10 CFR Part 100, Reactor Site Criteria The issues identified in the PRM concerns the dose limits for 10 CFR Part 100, Reactor Site Criteria.

Specifically, these dose limits for an exclusion area are based on radiological exposures, two hours immediately following onset of the postulated fission product release (i.e., not receive a total radiation dose to the whole body in excess of 25 rem or a total radiation dose in excess of 300 rem to the thyroid from iodine exposure). A low population zone of such size that an individual located at any point on its outer boundary who is exposed to the radioactive cloud resulting from the postulated fission product release (during the entire period of its passage) would not receive a total radiation dose to the whole body in excess of 25 rem or a total radiation dose in excess of 300 rem to the thyroid from iodine exposure.

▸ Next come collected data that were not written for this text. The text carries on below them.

-- ==== Sys2Proof/Certificates/Slice0/Obligations.lean ====
section
/-!
DEFINITION. The statements for the provers, `def Obligations.<Name> : Prop`, and the few definitions they are written
with. A statement gives a command's next state whole, as a record update of the old state, so that it is also the
command's frame; the response of a command is what it appends to `resp`.
-/

namespace Sys2Proof.Claims

open Sys2Proof.Machine

/-- The words a command appended to the response stream. -/
def newWords (s t : State) : List Word := t.resp.drop s.resp.length

/-- The status word of a command's response. -/
def statusOf (s t : State) : Word := (newWords s t).headD 0

/-- The `ERR` field of a command's response (R117). -/
def errOf (s t : State) : Nat := (statusOf s t).toNat % 256

/-- The `MORE` bit of a command's response (R117). -/
def moreOf (s t : State) : Bool := (statusOf s t).getLsbD 8

/-- The state that an error response leaves (R401, R402). -/
def failed (s : State) (code : Word) : State := { s with resp := s.resp ++ [code] }

/-- Commands one after another. -/
def execAll : List Instr → State → Result
  | [], s => .next s
  | i :: is, s =>
    match exec i s with
    | .next t => execAll is t
    | .fault r => .fault r
    | .refused r => .refused r

/-- The scalar registers of R45 to R49, each number with the value the rule gives it, flag bits by their weights. -/
def registerTable (s : State) : List (Nat × Word) :=
  [(0x00000, 0x5150534B), (0x00001, 0x00000001), (0x00002, s.cmdpos),
   (0x00010, BitVec.ofNat 32 (s.fir.cfg.toNat + 2 * s.fir.cplx.toNat)),
   (0x00011, BitVec.ofNat 32 s.fir.n), (0x00012, BitVec.ofNat 32 s.fir.cur),
   (0x00020, BitVec.ofNat 32 (s.fll.cfg.toNat + 2 * s.fll.swap.toNat)),
   (0x00021, BitVec.ofNat 32 s.fll.lo.n), (0x00022, s.fll.sps), (0x00023, s.fll.rolloff), (0x00024, s.fll.bw),
   (0x00025, 0x00000000), (0x00026, s.fll.beta), (0x00027, s.fll.fmax), (0x00028, s.fll.phase), (0x00029, s.fll.freq),
   (0x0002A, BitVec.ofNat 32 s.fll.lo.cur),
   (0x00030, BitVec.ofNat 32 s.cos.cfg.toNat), (0x00031, s.cos.fs), (0x00032, s.cos.bwhz), (0x00033, s.cos.damp),
   (0x00034, s.cos.alpha), (0x00035, s.cos.beta), (0x00036, s.cos.phase), (0x00037, s.cos.freq),
   (0x00040, BitVec.ofNat 32 (s.tr.cfg.toNat + 2 * (if s.tr.mode = .lagrange then 1 else 0) + 4 * s.tr.havePrev.toNat
      + 8 * (if s.tr.prevD.re = 0xBF800000 then 1 else 0) + 16 * (if s.tr.prevD.im = 0xBF800000 then 1 else 0))),
   (0x00041, s.tr.sps), (0x00042, s.tr.kp), (0x00043, s.tr.ki), (0x00044, s.tr.cmax), (0x00045, s.tr.integ),
   (0x00046, s.tr.mu), (0x00047, BitVec.ofNat 32 s.tr.base), (0x00048, BitVec.ofNat 32 s.tr.queue.length),
   (0x00049, s.tr.prevX.re), (0x0004A, s.tr.prevX.im),
   (0x00050, BitVec.ofNat 32 (s.fr.cfg.toNat + 2 * s.fr.lsbFirst.toNat + 4 * s.fr.inFrame.toNat
      + 16 * s.fr.align.toNat + 256 * s.fr.bitpos.toNat + 4096 * s.fr.pk.length)),
   (0x00051, BitVec.ofNat 32 s.fr.startMarker.length), (0x00052, BitVec.ofNat 32 s.fr.endMarker.length),
   (0x00053, BitVec.ofNat 32 s.fr.ring.length), (0x00054, BitVec.ofNat 32 s.fr.tail.length),
   (0x00060, BitVec.ofNat 32 (s.pipe.fllEn.toNat + 2 * s.pipe.diffEn.toNat + 256 * s.pipe.demap.toNat
      + 65536 * s.pipe.diffPrev.toNat))]

/-- R78's parameter registers. -/
def parameterTable : List (Nat × Nat) :=
  [(0x000F0, Config.firMaxTaps), (0x000F1, Config.fllMaxTaps), (0x000F2, Config.trQcap), (0x000F3, Config.frRingCap),
   (0x000F4, Config.frMaxMarker), (0x000F5, Config.fftMax)]

/-- The window-0 numbers that R78 lists as unassigned. -/
def unassignedNumber (i : Nat) : Prop :=
  (0x00003 ≤ i ∧ i ≤ 0x0000F) ∨ (0x00013 ≤ i ∧ i ≤ 0x0001F) ∨ (0x0002B ≤ i ∧ i ≤ 0x0002F) ∨ (0x00038 ≤ i ∧ i ≤ 0x0003F) ∨
  (0x0004B ≤ i ∧ i ≤ 0x0004F) ∨ (0x00055 ≤ i ∧ i ≤ 0x0005F) ∨ (0x00061 ≤ i ∧ i ≤ 0x000EF) ∨ (0x000F6 ≤ i ∧ i ≤ 0xFFFFF)

/-- What R50's windows show of each memory. -/
def windowContents (s : State) (w : Nat) : List Word :=
  match w with
  | 1 => s.fir.taps.map C32.re
  | 2 => s.fir.taps.map C32.im
  | 3 => s.fir.dl.map C32.re
  | 4 => s.fir.dl.map C32.im
  | 5 => s.fll.lo.taps.map C32.re
  | 6 => s.fll.lo.taps.map C32.im
  | 7 => s.fll.up.taps.map C32.re
  | 8 => s.fll.up.taps.map C32.im
  | 9 => s.tr.queue.map C32.re
  | 10 => s.tr.queue.map C32.im
  | 11 => s.fr.ring.map (fun b => BitVec.ofNat 32 b.toNat)
  | 12 => s.fr.startMarker.map (fun b => BitVec.ofNat 32 b.toNat)
  | 13 => s.fr.endMarker.map (fun b => BitVec.ofNat 32 b.toNat)
  | _ => []

/-- The opcodes that R120 lists as unassigned. -/
def unassignedOpcode (opc : Nat) : Prop :=
  (0x03 ≤ opc ∧ opc ≤ 0x0F) ∨ (0x15 ≤ opc ∧ opc ≤ 0x1F) ∨ (0x22 ≤ opc ∧ opc ≤ 0x2F) ∨ (0x32 ≤ opc ∧ opc ≤ 0x3F) ∨
  (0x42 ≤ opc ∧ opc ≤ 0x4F) ∨ (0x52 ≤ opc ∧ opc ≤ 0x5F) ∨ (0x62 ≤ opc ∧ opc ≤ 0xFF)

/-- The output of R160's filter step, as a fold over the window elements oldest first: window element `i` against the
reversed taps. -/
def filterOutput (f : FirState) (x : C32) : Draw C32 :=
  (List.range f.n).foldlM (fun acc i => do
    let w := (f.dl.set f.cur x).getD (((f.cur + 1) % f.n + i) % f.n) ⟨0, 0⟩
    let h := f.taps.getD (f.n - 1 - i) ⟨0, 0⟩
    let p ← if f.cplx then cMul h w else rMul h.re w
    cAdd acc p) ⟨0, 0⟩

Ms. Annette Vietti Cook August 10, 2020 Page 7 As stated, these are the reactor siting criteria and not the requirements to necessarily manage public or worker radiation exposures. Licensee response to fission product releases are defined in and are in accordance with emergency planning standards §50.47, Emergency Plans, which states that no initial operating license for a nuclear power reactor will be issued unless a finding is made by the NRC that there is reasonable assurance that adequate protective measures can and will be taken in the event of a radiological emergency. The reactor siting process, by design, limits the magnitude of the dose consequences of a design-based accident fission product release. However, the reactor siting criteria is but a single (not sole) barrier to provide reasonable assurance of public health and safety under accident conditions.